Spells, items, abilities and levels rollover into your next adventure in new game+, of course, but I'm just not ready for Elden Ring to end in its current state. And so, I've just ridden Torrent from the Bestial Sanctum, over Farum Greatbridge, southward past Fort Farum, then west by the Church of the Plague, and into Sellia, Town of Sorcery. And I haven't come across one single hostile enemy. By revisiting past areas super OP, killing scores of baddies and choosing not to rest at Sites of Grace (thus, not resetting and refilling the world with previously felled enemies), I've inadvertently turned Elden Ring into the most twisted, non-combative, exploration game in existence.

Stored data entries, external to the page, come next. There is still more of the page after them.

-- ==== Sys2Proof/Laws/Table.lean ====
section
/-! SUPPORT. What the table's operations do: the exact comparison agrees with the real cosine, the search finds
the largest value the entry reaches, and the reads are defined exactly inside the table. -/

namespace Sys2Proof.Machine

open Real

/-- The angle `j * 60° / 2^p` in radians. -/
noncomputable def stepAngle (p j : Nat) : ℝ := j * (π / 3) / 2 ^ p

theorem stepAngle_nonneg (p j : Nat) : 0 ≤ stepAngle p j := by
  unfold stepAngle; positivity

theorem stepAngle_le_half_pi {p j : Nat} (h : 2 * j ≤ 3 * 2 ^ p) : stepAngle p j ≤ π / 2 := by
  have h' : (2 * j : ℝ) ≤ 3 * 2 ^ p := by exact_mod_cast h
  unfold stepAngle
  rw [div_le_div_iff₀ (by positivity) (by norm_num)]
  nlinarith [pi_pos]

theorem stepAngle_double (p j : Nat) : stepAngle p j = 2 * stepAngle (p + 1) j := by
  unfold stepAngle
  rw [pow_succ]
  field_simp

theorem stepAngle_fold {p j : Nat} (h : j ≤ 3 * 2 ^ p) :
    stepAngle p (3 * 2 ^ p - j) = π - stepAngle p j := by
  unfold stepAngle
  push_cast [Nat.cast_sub h]
  field_simp

theorem cos_stepAngle_nonneg {p j : Nat} (h : 2 * j ≤ 3 * 2 ^ p) : 0 ≤ cos (stepAngle p j) :=
  cos_nonneg_of_mem_Icc ⟨by linarith [stepAngle_nonneg p j, pi_pos], stepAngle_le_half_pi h⟩

/-- Squaring keeps the order of non-negative numbers: the step from an angle to its double. -/
theorem cmp_double {c r : ℝ} (hc : 0 ≤ c) (hr : 0 ≤ r) : cmp c r = cmp (2 * c ^ 2 - 1) (2 * r ^ 2 - 1) := by
  rcases lt_trichotomy c r with h | h | h
  · rw [(cmp_eq_lt_iff _ _).2 h, eq_comm, cmp_eq_lt_iff]; nlinarith
  · subst h; simp
  · rw [(cmp_eq_gt_iff _ _).2 h, eq_comm, cmp_eq_gt_iff]; nlinarith

theorem cmp_neg_swap (a b : ℝ) : (cmp a (-b)).swap = cmp (-a) b := by
  rw [cmp_swap]
  rcases lt_trichotomy (-b) a with h | h | h
  · rw [(cmp_eq_lt_iff _ _).2 h, eq_comm, cmp_eq_lt_iff]; linarith
  · rw [(cmp_eq_eq_iff _ _).2 h, eq_comm, cmp_eq_eq_iff]; linarith
  · rw [(cmp_eq_gt_iff _ _).2 h, eq_comm, cmp_eq_gt_iff]; linarith

theorem compare_eq_cmp_div {x d : Nat} (hd : 0 < d) : compare d x = cmp (1 : ℝ) (x / d) := by
  have hd' : (0 : ℝ) < d := by exact_mod_cast hd
  rcases lt_trichotomy d x with h | h | h
  · rw [Nat.compare_eq_lt.2 h, eq_comm, cmp_eq_lt_iff, lt_div_iff₀ hd', one_mul]; exact_mod_cast h
  · rw [Nat.compare_eq_eq.2 h, eq_comm, cmp_eq_eq_iff, eq_div_iff hd'.ne', one_mul]; exact_mod_cast h
  · rw [Nat.compare_eq_gt.2 h, eq_comm, cmp_eq_gt_iff, div_lt_iff₀ hd', one_mul]
    exact_mod_cast h

theorem cmp_half (r : ℝ) : cmp (1 / 2) r = cmp 1 (2 * r) := by
  rcases lt_trichotomy (1 / 2) r with h | h | h
  · rw [(cmp_eq_lt_iff _ _).2 h, eq_comm, cmp_eq_lt_iff]; linarith
  · rw [(cmp_eq_eq_iff _ _).2 h, eq_comm, cmp_eq_eq_iff]; linarith
  · rw [(cmp_eq_gt_iff _ _).2 h, eq_comm, cmp_eq_gt_iff]; linarith

/-- The comparison is exact: it is the order of the real cosine and the fraction. -/
theorem cosCompare_eq_cmp (p : Nat) : ∀ {j x d : Nat}, 0 < d → 2 * j ≤ 3 * 2 ^ p →
    cosCompare p j x d = cmp (cos (stepAngle p j)) ((x : ℝ) / d) := by
  induction p with
  | zero =>
    intro j x d hd hj
    have hj : j = 0 ∨ j = 1 := by omega
    rcases hj with rfl | rfl
    · simp [cosCompare, stepAngle, compare_eq_cmp_div hd]
    · have hcos : cos (stepAngle 0 1) = 1 / 2 := by simp [stepAngle]
      rw [hcos, cmp_half, show (2 : ℝ) * (x / d) = ((2 * x : Nat) : ℝ) / d by push_cast; ring,
        ← compare_eq_cmp_div hd]
      simp [cosCompare]
  | succ p ih =>
    intro j x d hd hj
    have hd' : (0 : ℝ) < d := by exact_mod_cast hd
    have hc := cos_stepAngle_nonneg hj
    have hr : (0 : ℝ) ≤ (x : ℝ) / d := by positivity
    have hdouble : cos (stepAngle p j) = 2 * cos (stepAngle (p + 1) j) ^ 2 - 1 := by
      rw [stepAngle_double, cos_two_mul]
    have hfrac : 2 * ((x : ℝ) / d) ^ 2 - 1 = (2 * (x * x) - d * d) / (d * d) := by field_simp
    unfold cosCompare
    rw [cmp_double hc hr, ← hdouble, hfrac]
    have hdd : (0 : ℝ) < d * d := by positivity
    split_ifs with h1 h2 h3 h4
    · -- the fraction is above 1
      have h1' : (d : ℝ) < x := by exact_mod_cast h1
      rw [eq_comm, cmp_eq_lt_iff, lt_div_iff₀ hdd]
      nlinarith [cos_le_one (stepAngle p j)]
    · have h3' : (2 * (x * x) : ℝ) < d * d := by exact_mod_cast h3
      rw [eq_comm, cmp_eq_gt_iff]
      exact lt_of_lt_of_le (div_neg_of_neg_of_pos (by linarith) hdd) (cos_stepAngle_nonneg h2)
    · rw [ih (by positivity) h2]
      push_cast [Nat.cast_sub (not_lt.1 h3)]
      rfl
    · have hfold : j ≤ 3 * 2 ^ p := by rw [pow_succ] at hj; omega
      have hneg : 2 * (3 * 2 ^ p - j) ≤ 3 * 2 ^ p := by omega
      have h4' : (d * d : ℝ) < 2 * (x * x) := by exact_mod_cast h4
      have hcos := cos_stepAngle_nonneg hneg
      rw [stepAngle_fold hfold, cos_pi_sub] at hcos
      rw [eq_comm, cmp_eq_lt_iff]
      exact lt_of_le_of_lt (by linarith) (div_pos (by linarith) hdd)
    · have hfold : j ≤ 3 * 2 ^ p := by rw [pow_succ] at hj; omega
      rw [ih (by positivity) (by omega), stepAngle_fold hfold, cos_pi_sub]
      have : ((d * d - 2 * (x * x) : Nat) : ℝ) / ((d * d : Nat) : ℝ)
          = -((2 * (x * x) - d * d) / (d * d)) := by
        push_cast [Nat.cast_sub (not_lt.1 h4)]
        ring
      rw [this, cmp_neg_swap, neg_neg]

/-- The exact value the entry rounds, `SCALE_MAX * sin(60° - i * 60° / 2^P)` (R150). -/
noncomputable def exactEntry (c : Config) (i : Nat) : ℝ :=
  c.scaleMax * sin (π / 3 - i * (π / 3) / 2 ^ c.precision)

theorem sin_eq_cos_stepAngle {p : Nat} (hp : 1 ≤ p) (i : Nat) :
    sin (π / 3 - i * (π / 3) / 2 ^ p) = cos (stepAngle p (2 ^ p / 2 + i)) := by
  obtain ⟨q, rfl⟩ : ∃ q, p = q + 1 := ⟨p - 1, by omega⟩
  rw [← cos_pi_div_two_sub]
  congr 1
  have hhalf : 2 ^ (q + 1) / 2 = 2 ^ q := by rw [pow_succ, Nat.mul_div_cancel _ (by norm_num)]
  unfold stepAngle
  rw [hhalf, pow_succ]
  push_cast
  field_simp
  ring

/-- An entry reaches `e` exactly when its value rounds to `e` or more. -/
theorem entryReaches_iff {c : Config} (hc : c.Legal) {i e : Nat} (hi : i ≤ c.steps) (he : 1 ≤ e) :
    entryReaches c i e = true ↔
      (e : ℝ) - 1 / 2 < exactEntry c i ∨ ((e : ℝ) - 1 / 2 = exactEntry c i ∧ c.tie = .halfUp) := by
  obtain ⟨hp, -, hs, -⟩ := hc
  have hs' : (0 : ℝ) < c.scaleMax := by exact_mod_cast hs
  have hj : 2 * (c.steps / 2 + i) ≤ 3 * 2 ^ c.precision := by unfold Config.steps at *; omega
  have hfrac : ((2 * e - 1 : Nat) : ℝ) / ((2 * c.scaleMax : Nat) : ℝ) = ((e : ℝ) - 1 / 2) / c.scaleMax := by
    push_cast [Nat.cast_sub (show 1 ≤ 2 * e by omega)]
    field_simp
  unfold entryReaches exactEntry
  rw [sin_eq_cos_stepAngle hp, cosCompare_eq_cmp _ (by omega) hj, hfrac]
  set v := cos (stepAngle c.precision (2 ^ c.precision / 2 + i))
  rcases lt_trichotomy v (((e : ℝ) - 1 / 2) / c.scaleMax) with h | h | h
  · rw [(cmp_eq_lt_iff _ _).2 h]
    rw [lt_div_iff₀ hs'] at h
    simp only [Bool.false_eq_true, false_iff, not_or, not_lt, not_and]
    exact ⟨by linarith, fun h' => by linarith⟩
  · rw [(cmp_eq_eq_iff _ _).2 h]
    rw [eq_div_iff hs'.ne'] at h
    simp only [decide_eq_true_eq]
    exact ⟨fun ht => .inr ⟨by linarith, ht⟩, fun ht => ht.elim (fun hl => absurd hl (by linarith)) (·.2)⟩
  · rw [(cmp_eq_gt_iff _ _).2 h]
    rw [div_lt_iff₀ hs'] at h
    simp only [true_iff]
    exact .inl (by linarith)

/-- The search stays in its range, ends on a value the entry reaches (or where it began), and cannot go on. -/
theorem entrySearch_spec (c : Config) (i : Nat) (bits : Nat) :
    ∀ base, (base = 0 ∨ entryReaches c i base = true) →
      ¬ entryReaches c i (base + 2 ^ bits) = true →
      base ≤ entrySearch c i bits base ∧
      entrySearch c i bits base < base + 2 ^ bits ∧
      (entrySearch c i bits base = 0 ∨ entryReaches c i (entrySearch c i bits base) = true) ∧
      ¬ entryReaches c i (entrySearch c i bits base + 1) = true := by
  induction bits with
  | zero => intro base h0 h1; exact ⟨le_rfl, by simp [entrySearch], h0, by simpa [entrySearch] using h1⟩
  | succ bits ih =>
    intro base h0 h1
    have hpow : 2 ^ (bits + 1) = 2 ^ bits + 2 ^ bits := by rw [pow_succ]; ring
    unfold entrySearch
    split_ifs with h
    · obtain ⟨a, b, c', d⟩ := ih (base + 2 ^ bits) (.inr h) (by rw [add_assoc, ← hpow]; exact h1)
      exact ⟨by omega, by omega, c', d⟩
    · obtain ⟨a, b, c', d⟩ := ih base h0 h
      exact ⟨a, by omega, c', d⟩

/-! ## Reads -/

/-- `MemRead` inside the table is the entry (R51). -/
theorem memRead_of_lt {c : Config} {i : Nat} (h : i < tableSize c) : memRead c i = some (tableEntry c i) := by
  simp [memRead, h]

/-- `MemRead` is defined nowhere else (R52). -/
theorem memRead_of_le {c : Config} {i : Nat} (h : tableSize c ≤ i) : memRead c i = none := by
  simp [memRead, Nat.not_lt.2 h]

theorem steps_pos (c : Config) : 0 < c.steps := Nat.two_pow_pos _

theorem lt_tableSize {c : Config} {s : Nat} (h : s < c.steps) : s < tableSize c := by
  unfold tableSize; split <;> omega

theorem secondIndex_lt {c : Config} {s : Nat} (h : s < c.steps) : secondIndex c s < tableSize c := by
  unfold secondIndex tableSize; split <;> omega

/-- Everything the lookup of a sector angle answers (R158, R159). -/
theorem lookup_of_lt {c : Config} {s : Nat} (h : s < c.steps) :
    lookup c s = some (tableEntry c s, tableEntry c (secondIndex c s)) := by
  simp [lookup, memRead_of_lt (lt_tableSize h), memRead_of_lt (secondIndex_lt h)]

end Sys2Proof.Machine
end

The thing is: I'm now running out of things to do and places to plunder.
Old habits
Truth be told, I've always kept this routine in Souls games. I have a save file in the original Dark Souls that drops me into a Gwyn-less Kiln of the First Flame, and has all of its side quests completed – from Big Hat Logan's descent into madness, to Siegmeyer and Sieglinde's unfortunate reunion – that I use for wandering around Lordran minus any unwelcome distractions. I have something similar in Dark Souls 2 right before the final showdown with Nashandra; and likewise have three concurrent idle saves in Dark Souls 3 – one in the base game after offing the Soul of Cinder, one in Ariandel, and a third in the Ringed City.
I've combed the wikis, forums, and Discord servers enough times to know I've pretty much 100%'ed these games at this point, but even if I hadn't, the structure of FromSoftware's pre-Elden Ring games makes it pretty clear when you've reached the end of the line. Owing to the sheer scale and size of Elden Ring itself, however, players are still finding new NPCs, sidequests, mini-events, shortcuts, and set pieces among other weird and wonderful things two months after its launch on February 25. And I suspect there's plenty more still left to find. All of which means I can't shake the thought that somewhere out there in the Lands Between I've left at least one stone or two unturned.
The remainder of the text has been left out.